Google’s Tacotron 2 simplifies AI speech techniques, its AI-powered advanced system is the latest and improvised version of text-to-speech. The Tacotron 2 is used in neural networks, where the human-like speech from the text is generated.
Researchers at Google have been working on the methods and technology using which they can generate speech from text i.e. text-to-speech conversion (TTS) from a long time. Tacotron and WaveNet were the start which led this research after many more improvements towards Tacotron 2. These neural networks have been trained using only speech examples and corresponding text transcripts.
WORKING & FEATURES
Its working can be briefly understood as a sequence-to-sequence model which is optimized for TTS to map (or locate) a sequence of letters to a sequence of features that encode the audio.
An 80-dimensional audio spectrogram with frames is computed every 12.5 milliseconds.
These frames capture pronunciation of words as well as various subtitles of human speech including volume, speed and intonation (pitch & tone).
Final process includes conversion of these features to a 24 kHz waveform using a WaveNet- like architecture that acts as a vocoder.
The audio generated is human-like, trained directly from data, without any complex feature.

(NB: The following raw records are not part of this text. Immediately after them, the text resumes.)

-- ==== Sys2Proof/Decode.lean ====
section
/-! DEFINITION. Decoding, total on any word and any bytes, rejecting by name; and the encoder, from the same tables. -/

namespace Sys2Proof

/-! ### CSR addresses (10_state.md R20) -/

/-- The CSR that a 12-bit address names. -/
def csrOfAddr (a : BitVec 12) : Csr :=
  if a = 0x008#12 then .vstart
  else if a = 0x009#12 then .vxsat
  else if a = 0x00A#12 then .vxrm
  else if a = 0x00F#12 then .vcsr
  else if a = 0xC20#12 then .vl
  else if a = 0xC21#12 then .vtype
  else if a = 0xC22#12 then .vlenb
  else .base a

/-- The 12-bit address of a CSR. -/
def csrAddr : Csr → BitVec 12
  | .vstart => 0x008#12
  | .vxsat => 0x009#12
  | .vxrm => 0x00A#12
  | .vcsr => 0x00F#12
  | .vl => 0xC20#12
  | .vtype => 0xC21#12
  | .vlenb => 0xC22#12
  | .base a => a

/-! ### Fields (30_encoding.md R121 to R124) -/

/-- bits 11:7 -/
def rdField (w : BitVec 32) : RegNo := w.extractLsb' 7 5
/-- bits 19:15: `rs1`, or `uimm` -/
def rs1Field (w : BitVec 32) : BitVec 5 := w.extractLsb' 15 5
/-- bits 24:20 of format VSETVL -/
def rs2Field (w : BitVec 32) : RegNo := w.extractLsb' 20 5
/-- bits 31:20 of format CSR -/
def csrField (w : BitVec 32) : BitVec 12 := w.extractLsb' 20 12
/-- bits 30:20 of format VSETVLI -/
def zimm11Field (w : BitVec 32) : BitVec 11 := w.extractLsb' 20 11
/-- bits 29:20 of format VSETIVLI -/
def zimm10Field (w : BitVec 32) : BitVec 10 := w.extractLsb' 20 10

/-! ### The opcode map (30_encoding.md R135) -/

/-- A row of the opcode map: `mask` selects the fixed bits, `pattern` gives their values. -/
structure OpcodeRow where
  mnemonic : String
  mask : BitVec 32
  pattern : BitVec 32
  deriving DecidableEq, Repr

/-- "a word w is the instruction when `w & mask = match`" (30_encoding.md R135). -/
def rowMatches (r : OpcodeRow) (w : BitVec 32) : Bool := w &&& r.mask == r.pattern

def rowCsrrw : OpcodeRow := ⟨"csrrw", 0x0000707F#32, 0x00001073#32⟩
def rowCsrrs : OpcodeRow := ⟨"csrrs", 0x0000707F#32, 0x00002073#32⟩
def rowCsrrc : OpcodeRow := ⟨"csrrc", 0x0000707F#32, 0x00003073#32⟩
def rowCsrrwi : OpcodeRow := ⟨"csrrwi", 0x0000707F#32, 0x00005073#32⟩
def rowCsrrsi : OpcodeRow := ⟨"csrrsi", 0x0000707F#32, 0x00006073#32⟩
def rowCsrrci : OpcodeRow := ⟨"csrrci", 0x0000707F#32, 0x00007073#32⟩
def rowVsetvli : OpcodeRow := ⟨"vsetvli", 0x8000707F#32, 0x00007057#32⟩
def rowVsetivli : OpcodeRow := ⟨"vsetivli", 0xC000707F#32, 0xC0007057#32⟩
def rowVsetvl : OpcodeRow := ⟨"vsetvl", 0xFE00707F#32, 0x80007057#32⟩

/-- All configuration instructions and their unassigned patterns: opcode 0x57 with bits 14:12 = `111`
(30_encoding.md R125). -/
def rowConfigSpace : OpcodeRow := ⟨"vset", 0x0000707F#32, 0x00007057#32⟩
/-- Opcode 0x57: with bits 14:12 other than `111`, the vector instructions outside the spec (30_encoding.md R125). -/
def rowVectorSpace : OpcodeRow := ⟨"vector", 0x0000007F#32, 0x00000057#32⟩
/-- A 32-bit word has bits 1:0 = `11` (30_encoding.md R120). -/
def rowFullWord : OpcodeRow := ⟨"word", 0x00000003#32, 0x00000003#32⟩

/-- The opcode map, one row per instruction. -/
def opcodeMap : List OpcodeRow :=
  [rowCsrrw, rowCsrrs, rowCsrrc, rowCsrrwi, rowCsrrsi, rowCsrrci, rowVsetvli, rowVsetivli, rowVsetvl]

/-- Why a word or a run of bytes is no instruction of the spec. -/
inductive DecodeError where
  /-- fewer than four bytes -/
  | truncated
  /-- bits 1:0 are not `11`: no instruction of the spec has such a form (30_encoding.md R120) -/
  | notFullWord
  /-- a configuration pattern with bits 31:30 = `10` and bits 29:25 not all zero: reserved (30_encoding.md R125) -/
  | reservedConfig
  /-- a vector instruction the scope leaves out (30_encoding.md R125, 00_scope.md R4) -/
  | vectorOutOfScope
  /-- an instruction of `Base` (00_scope.md R3) -/
  | baseInstruction
  deriving DecidableEq, Repr

/-- The instruction a 32-bit word is. -/
def decode (w : BitVec 32) : Except DecodeError Instr :=
  if rowMatches rowCsrrw w then .ok (.csrrw (rdField w) (csrOfAddr (csrField w)) (rs1Field w))
  else if rowMatches rowCsrrs w then .ok (.csrrs (rdField w) (csrOfAddr (csrField w)) (rs1Field w))
  else if rowMatches rowCsrrc w then .ok (.csrrc (rdField w) (csrOfAddr (csrField w)) (rs1Field w))
  else if rowMatches rowCsrrwi w then .ok (.csrrwi (rdField w) (csrOfAddr (csrField w)) (rs1Field w))
  else if rowMatches rowCsrrsi w then .ok (.csrrsi (rdField w) (csrOfAddr (csrField w)) (rs1Field w))
  else if rowMatches rowCsrrci w then .ok (.csrrci (rdField w) (csrOfAddr (csrField w)) (rs1Field w))
  else if rowMatches rowVsetvli w then .ok (.vsetvli (rdField w) (rs1Field w) (zimm11Field w))
  else if rowMatches rowVsetivli w then .ok (.vsetivli (rdField w) (rs1Field w) (zimm10Field w))
  else if rowMatches rowVsetvl w then .ok (.vsetvl (rdField w) (rs1Field w) (rs2Field w))
  else if rowMatches rowConfigSpace w then .error .reservedConfig
  else if rowMatches rowVectorSpace w then .error .vectorOutOfScope
  else if rowMatches rowFullWord w then .error .baseInstruction
  else .error .notFullWord

/-! ### Bytes: an instruction word is stored little-endian (20_memory.md R106) -/

/-- The four bytes of a word, the one of the lowest address first. -/
def wordBytes (w : BitVec 32) : List Byte :=
  [w.extractLsb' 0 8, w.extractLsb' 8 8, w.extractLsb' 16 8, w.extractLsb' 24 8]

/-- The word that four bytes hold, the one of the lowest address first. -/
def wordOfBytes (b0 b1 b2 b3 : Byte) : BitVec 32 := (b3 ++ b2 ++ b1 ++ b0 : BitVec (8 + 8 + 8 + 8))

/-- The instruction at the head of a run of bytes, and the bytes after it. -/
def decodeBytes : List Byte → Except DecodeError (Instr × List Byte)
  | b0 :: b1 :: b2 :: b3 :: rest => (decode (wordOfBytes b0 b1 b2 b3)).map fun i => (i, rest)
  | _ => .error .truncated

/-- The instruction the decoder reads from the table's bits `w`: the bits above `nbits` are zero. -/
def decodeTableWord (nbits w : Nat) : Option Instr :=
  match decodeBytes (wordBytes (BitVec.ofNat 32 (w % 2 ^ nbits))) with
  | .ok (i, _) => some i
  | .error _ => none

/-! ### The encoder -/

/-- Format CSR (30_encoding.md R121). -/
def encodeCsr (csr : BitVec 12) (rs1 : BitVec 5) (funct3 : BitVec 3) (rd : RegNo) : BitVec 32 :=
  (csr ++ rs1 ++ funct3 ++ rd ++ 0x73#7 : BitVec (12 + 5 + 3 + 5 + 7))

/-- Format VSETVLI (30_encoding.md R122). -/
def encodeVsetvli (zimm : BitVec 11) (rs1 rd : RegNo) : BitVec 32 :=
  (0b0#1 ++ zimm ++ rs1 ++ 0b111#3 ++ rd ++ 0x57#7 : BitVec (1 + 11 + 5 + 3 + 5 + 7))

/-- Format VSETIVLI (30_encoding.md R123). -/
def encodeVsetivli (zimm : BitVec 10) (uimm : BitVec 5) (rd : RegNo) : BitVec 32 :=
  (0b11#2 ++ zimm ++ uimm ++ 0b111#3 ++ rd ++ 0x57#7 : BitVec (2 + 10 + 5 + 3 + 5 + 7))

/-- Format VSETVL (30_encoding.md R124). -/
def encodeVsetvl (rs2 rs1 rd : RegNo) : BitVec 32 :=
  (0b1000000#7 ++ rs2 ++ rs1 ++ 0b111#3 ++ rd ++ 0x57#7 : BitVec (7 + 5 + 5 + 3 + 5 + 7))

/-- The word of an instruction. -/
def encode : Instr → BitVec 32
  | .csrrw rd csr rs1 => encodeCsr (csrAddr csr) rs1 0b001#3 rd
  | .csrrs rd csr rs1 => encodeCsr (csrAddr csr) rs1 0b010#3 rd
  | .csrrc rd csr rs1 => encodeCsr (csrAddr csr) rs1 0b011#3 rd
  | .csrrwi rd csr uimm => encodeCsr (csrAddr csr) uimm 0b101#3 rd
  | .csrrsi rd csr uimm => encodeCsr (csrAddr csr) uimm 0b110#3 rd
  | .csrrci rd csr uimm => encodeCsr (csrAddr csr) uimm 0b111#3 rd
  | .vsetvli rd rs1 zimm => encodeVsetvli zimm rs1 rd
  | .vsetivli rd uimm zimm => encodeVsetivli zimm uimm rd
  | .vsetvl rd rs1 rs2 => encodeVsetvl rs2 rs1 rd

end Sys2Proof
end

A detailed architecture model of Tacotron 2 can be given as follows. The lower half of the image describes the sequence-to-sequence model that maps a sequence of letters to a spectrogram.
Google has also provided the audio samples of Tacotron 2, demonstrating the state-of-the-art TTS system. The audio is almost near to the professional recordings when considered on the basis of naturalness of speech. The system, though is thorough in its job, still encounters difficulties in pronouncing complex words like decorum, and so on and generates random noise. Moreover, reacting to speech (or emotion) according to its meaning i.e. when to react happy and sad is still being worked upon.